* _PROVIDED MATERIAL_:
-- ==== Sys2Proof/Machine/LineControl.lean ====
section
/-! DEFINITION. Layer L0 (40_line_control.md): QDELAY, CONSTRUCT, DESTROY and the procedures `construct()` and `destroy()`. -/

namespace Sys2Proof.Machine

/-- `construct()` (R116, R119): latches before modes, clock before data, no `Q()`. -/
def construct (s : State) : State :=
  s |> setScl true
    |> setSda true
    |> setSclMode .odOut
    |> setSdaMode .odOut

/-- `destroy()` (R117, R119): the modes only; the latches keep their values. With a latch at 0 (R277 forbids the host
that) whether a slave sees a stop condition is open (U4): for a listed chip it is the free value of `State.clockEdgeSeen`
(log entry 16); the other devices do as they like. -/
def destroy (s : State) : State :=
  s |> setSclMode .input
    |> setSdaMode .input

/-- QDELAY (R115): one `Q()`; needs no ownership. -/
def execQdelay (s : State) : Host.Outcome State Fault Refusal :=
  runCommand .qdelay none none (quarter .plain) s

/-- CONSTRUCT (R116). -/
def execConstruct (s : State) : Host.Outcome State Fault Refusal :=
  runCommand .construct (needsFree s) none construct s

/-- DESTROY (R117). -/
def execDestroy (s : State) : Host.Outcome State Fault Refusal :=
  runCommand .destroy (needsOwned s) none destroy s

end Sys2Proof.Machine
end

* _WHAT TO DO_: Would you return exactly the lines from the one containing "def destroy (s" through the end of the listing, both included, and only them?

* _SOLUTION TO THIS EXERCISE_:
def destroy (s : State) : State :=
  s |> setSclMode .input
    |> setSdaMode .input

/-- QDELAY (R115): one `Q()`; needs no ownership. -/
def execQdelay (s : State) : Host.Outcome State Fault Refusal :=
  runCommand .qdelay none none (quarter .plain) s

/-- CONSTRUCT (R116). -/
def execConstruct (s : State) : Host.Outcome State Fault Refusal :=
  runCommand .construct (needsFree s) none construct s

/-- DESTROY (R117). -/
def execDestroy (s : State) : Host.Outcome State Fault Refusal :=
  runCommand .destroy (needsOwned s) none destroy s

end Sys2Proof.Machine
end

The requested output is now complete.